/-- A BAR2 read of another device sends one REG_RD with the next request number and waits in a window; the matching REG_RSP answers it with
the word, or with all ones and a count where it is an error, and frees the window, and REGWIN_TIMEOUT answers it with all ones and counts
it. -/
def Obligations.RegisterWindowsOfTheBridge : Prop :=
  (∀ (s : State) (off : Nat), s.powered = true → s.fix.bridge = true → off / 2 ^ 24 ≠ s.fix.ord → off % 4 = 0 →
    off / 2 ^ 24 < s.fix.devices → s.pathDown (off / 2 ^ 24) = false →
    exec (.bar2Access off 4 false 0) s = .next { s with
      outbox := s.outbox ++ [.regRead (off / 2 ^ 24)
        { wide := false, srcOrd := s.fix.ord, rid := s.brg.nextRid, addr := off % 2 ^ 24, data := 0, err := false }]
      brg := { s.brg with
        wins := s.brg.wins ++ [{ rid := s.brg.nextRid, ord := off / 2 ^ 24, wide := false, write := false, off := off, sentAt := s.now }]
        nextRid := (s.brg.nextRid + 1) % 65536 } }) ∧
  (∀ (s : State) (r : RegPkt) (w : WinAcc), s.powered = true →
    s.brg.wins.find? (fun w => w.rid == r.rid && w.ord == r.srcOrd) = some w →
    (w.write = false → r.err = false → exec (.regRsp r) s = .next { s with
      outbox := s.outbox ++ [.regAnswer .host w.off w.wide (if w.wide then r.data else r.data % 2 ^ 32) false]
      brg := { s.brg with wins := s.brg.wins.erase w } }) ∧
    (w.write = true → r.err = false → exec (.regRsp r) s = .next { s with brg := { s.brg with wins := s.brg.wins.erase w } }) ∧
    (w.write = false → r.err = true → exec (.regRsp r) s =
      .next ((({ s with brg := { s.brg with wins := s.brg.wins.erase w } } : State).count Reg.hostRegErrCnt).emit
        (.regAnswer .host w.off w.wide (ones w.wide) false))) ∧
    (w.write = true → r.err = true → exec (.regRsp r) s =
      .next (({ s with brg := { s.brg with wins := s.brg.wins.erase w } } : State).count Reg.hostRegErrCnt))) ∧
  ∀ (s u : State) (rid : Nat) (w : WinAcc), s.powered = true → s.brg.wins.find? (fun w => w.rid == rid) = some w →
    w.write = false → u = s.elapseTo (w.sentAt + bits (s.rd Reg.hostRegwinCfg) 9 0 * 1000) →
    exec (.regwinTimeout rid) s =
      .next ((({ u with brg := { u.brg with wins := u.brg.wins.erase w } } : State).count Reg.hostRegErrCnt).emit
        (.regAnswer .host w.off w.wide (ones w.wide) false))

/-- The rows that write one register do what a write of that register by their path does, and the writes that act on the device act, on a
path that may make them: the fence, re-admit and list requests of FENCE_CTL, FUNC.RESET, and the unlock, SVN and erase requests of
SEC.CTL. -/
def Obligations.OneRegisterWritesAct : Prop :=
  ((∀ (s : State) (p : Path) (data : Nat),
    (s.reachable Reg.vuindigSpillCfg → exec (.spillCfgWrite p data) s = .next (s.writeNow p Reg.vuindigSpillCfg (data % 2 ^ 32))) ∧
    (∀ hi : Bool, s.reachable (if hi then Reg.hostPathClearHi else Reg.hostPathClearLo) →
      exec (.pathClear p hi data) s = .next (s.writeNow p (if hi then Reg.hostPathClearHi else Reg.hostPathClearLo) (data % 2 ^ 32))) ∧
    (∀ die < 4, s.reachable (Reg.dramcParCfg (die * 8)) →
      exec (.parCfgWrite p die data) s = .next (s.writeNow p (Reg.dramcParCfg (die * 8)) (data % 2 ^ 32))) ∧
    (∀ func < 16, s.reachable (Reg.schedFuncCfg func) →
      exec (.funcCfgWrite p func data) s = .next (s.writeNow p (Reg.schedFuncCfg func) (data % 2 ^ 32))) ∧
    (∀ port < 8, s.reachable (Reg.zwxPortCfg port) →
      exec (.portCfgWrite p port data) s = .next (s.writeNow p (Reg.zwxPortCfg port) (data % 2 ^ 32))) ∧
    (∀ ring < 256, s.reachable (Reg.hringCqHead ring) →
      exec (.cqHeadWrite ring data) s = .next (s.writeNow .host (Reg.hringCqHead ring) (data % 2 ^ 32)))) ∧
  ∀ (s : State) (ring tail i : Nat) (pg : PageRow) (r : RegRow), Registers.wf s.regs = true → ring < 256 →
    s.reachable (Reg.hringSqTail ring) →
    pageOf (Reg.hringSqTail ring) = some (pg, i) → pg.typ = 0x19 → rowOf (Reg.hringSqTail ring) = some r → r.acc = .rw →
    r.ranges = [] → r.wmask = 0xFFFF → Reg.hringSqTail ring % 0x1000 = 0x58 →
    s.refusedBits .host pg (Reg.hringSqTail ring) (tail % 2 ^ 32) = 0 →
    ∃ t, exec (.sqTailWrite ring tail) s = .next t ∧
      t.rd (Reg.hringSqTail ring) = (s.rd (Reg.hringSqTail ring) - (s.rd (Reg.hringSqTail ring) &&& 0xFFFF) + tail % 65536) % 2 ^ 32 ∧
      (∀ b, b ≠ Reg.hringSqTail ring → t.rd b = s.rd b) ∧ ∀ x, t.byte x = s.byte x) ∧
  ((∀ (s : State) (u : FenceUnit), s.reachable Reg.faultFenceCtl → u.island < 512 → u.islet < 16 → (u.whole = true → u.islet = 0) →
    (∃ t, exec (.fence .core u) s = .next t ∧ t = (s.fenceCause u .request).unlatch Reg.faultFenceCtl ∧ (u, .request) ∈ t.flt.causes) ∧
    (∃ t, exec (.readmit .core u) s = .next t ∧ t = (s.askReadmit u).unlatch Reg.faultFenceCtl ∧
      (s.unitFenced u = true → u ∈ t.flt.selfTests))) ∧
  (∀ (s : State), s.reachable Reg.faultFenceCtl →
    exec (.clearList .core) s = .next (s.emptyList.unlatch Reg.faultFenceCtl)) ∧
  (∀ (s : State) (f : Nat), f < 16 → s.reachable (Reg.funcReset f) →
    exec (.funcReset .host f) s = .next ((s.startReset f 1).unlatch (Reg.funcReset f)) ∧
    exec (.funcReset .core f) s = .next ((s.startReset f 2).unlatch (Reg.funcReset f))) ∧
  ∀ (s : State), s.reachable Reg.secCtl →
    exec (.unlockGo .core) s = .next (s.goUnlock.unlatch Reg.secCtl) ∧
    exec (.svnCommit .core) s = .next (s.commitSvn.unlatch Reg.secCtl) ∧
    exec (.eraseAll .mgmt) s = .next (s.eraseKeys.unlatch Reg.secCtl))

/-! ## Power, clocks, cooling and pins -/

/-- The steps of a power-up in their order, each raising its ready signal: the checks start it and take 100 ms, REG_RDY, OSC_RDY and
MEM_RDY follow, and LOGIC_RDY ends it in RUN at device time 0. A step that overruns its limit begins the power-down as PUFAIL. -/
def Obligations.PowerUpRunsInOrder : Prop :=
  (∀ (s u : State) (r : CoolReading), s.pwr.st = .watch → s.pwr.upStep = 1 → s.upChecks r = true →
    u = s.elapseClock (s.clock + 100000000) →
    exec (.powerupChecksPassed r) s = .next { u with pwr := { u.pwr with upStep := 2, fullMode := true } }) ∧
  (∀ s : State, s.pwr.upStep = 2 → exec .regRdy s = .next { s with pwr := { s.pwr with upStep := 3, rdy := 1 } }) ∧
  (∀ s : State, s.pwr.upStep = 3 → exec .oscRdy s = .next { s with pwr := { s.pwr with upStep := 4, rdy := 3, nCap := 32 } }) ∧
  (∀ s : State, s.pwr.upStep = 4 → exec (.memRdy []) s = .next { s with pwr := { s.pwr with upStep := 5, rdy := 7 } }) ∧
  (∀ (s : State) (strap : Bool), s.pwr.upStep = 5 → s.pwr.reqs = [] →
    ∃ t, exec (.logicRdy strap) s = .next t ∧ t.pwr.st = .run ∧ t.pwr.upStep = 0 ∧ t.pwr.rdy = 15 ∧ t.now = 0 ∧
      t.fix.bridge = strap ∧ t.sec.step = .verify ∧ (∀ a, t.rd a = s.rd a) ∧ ∀ x, t.byte x = s.byte x) ∧
  ∀ (s u : State), 2 ≤ s.pwr.upStep → s.pwr.upStep ≤ 5 →
    u = (s.elapseClock (s.clock + upLimit s.pwr.upStep)).setEvents 0x02 →
    exec .powerupStepTimeout s = .next { u with pwr := { u.pwr with
      downCause := some 4, downStep := s.pwr.upStep, upStep := 0, pufails := s.pwr.pufails + 1 } }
—————
- _What you are asked to do_
Your task is to transcribe, with no changes, only the lines of the listing above that lie between the line holding "exec (.parCfgWrite p" and the line holding "exec (.cqHeadWrite ring", inclusive.

- _Response area_
      exec (.parCfgWrite p die data) s = .next (s.writeNow p (Reg.dramcParCfg (die * 8)) (data % 2 ^ 32))) ∧
    (∀ func < 16, s.reachable (Reg.schedFuncCfg func) →
      exec (.funcCfgWrite p func data) s = .next (s.writeNow p (Reg.schedFuncCfg func) (data % 2 ^ 32))) ∧
    (∀ port < 8, s.reachable (Reg.zwxPortCfg port) →
      exec (.portCfgWrite p port data) s = .next (s.writeNow p (Reg.zwxPortCfg port) (data % 2 ^ 32))) ∧
    (∀ ring < 256, s.reachable (Reg.hringCqHead ring) →
      exec (.cqHeadWrite ring data) s = .next (s.writeNow .host (Reg.hringCqHead ring) (data % 2 ^ 32)))) ∧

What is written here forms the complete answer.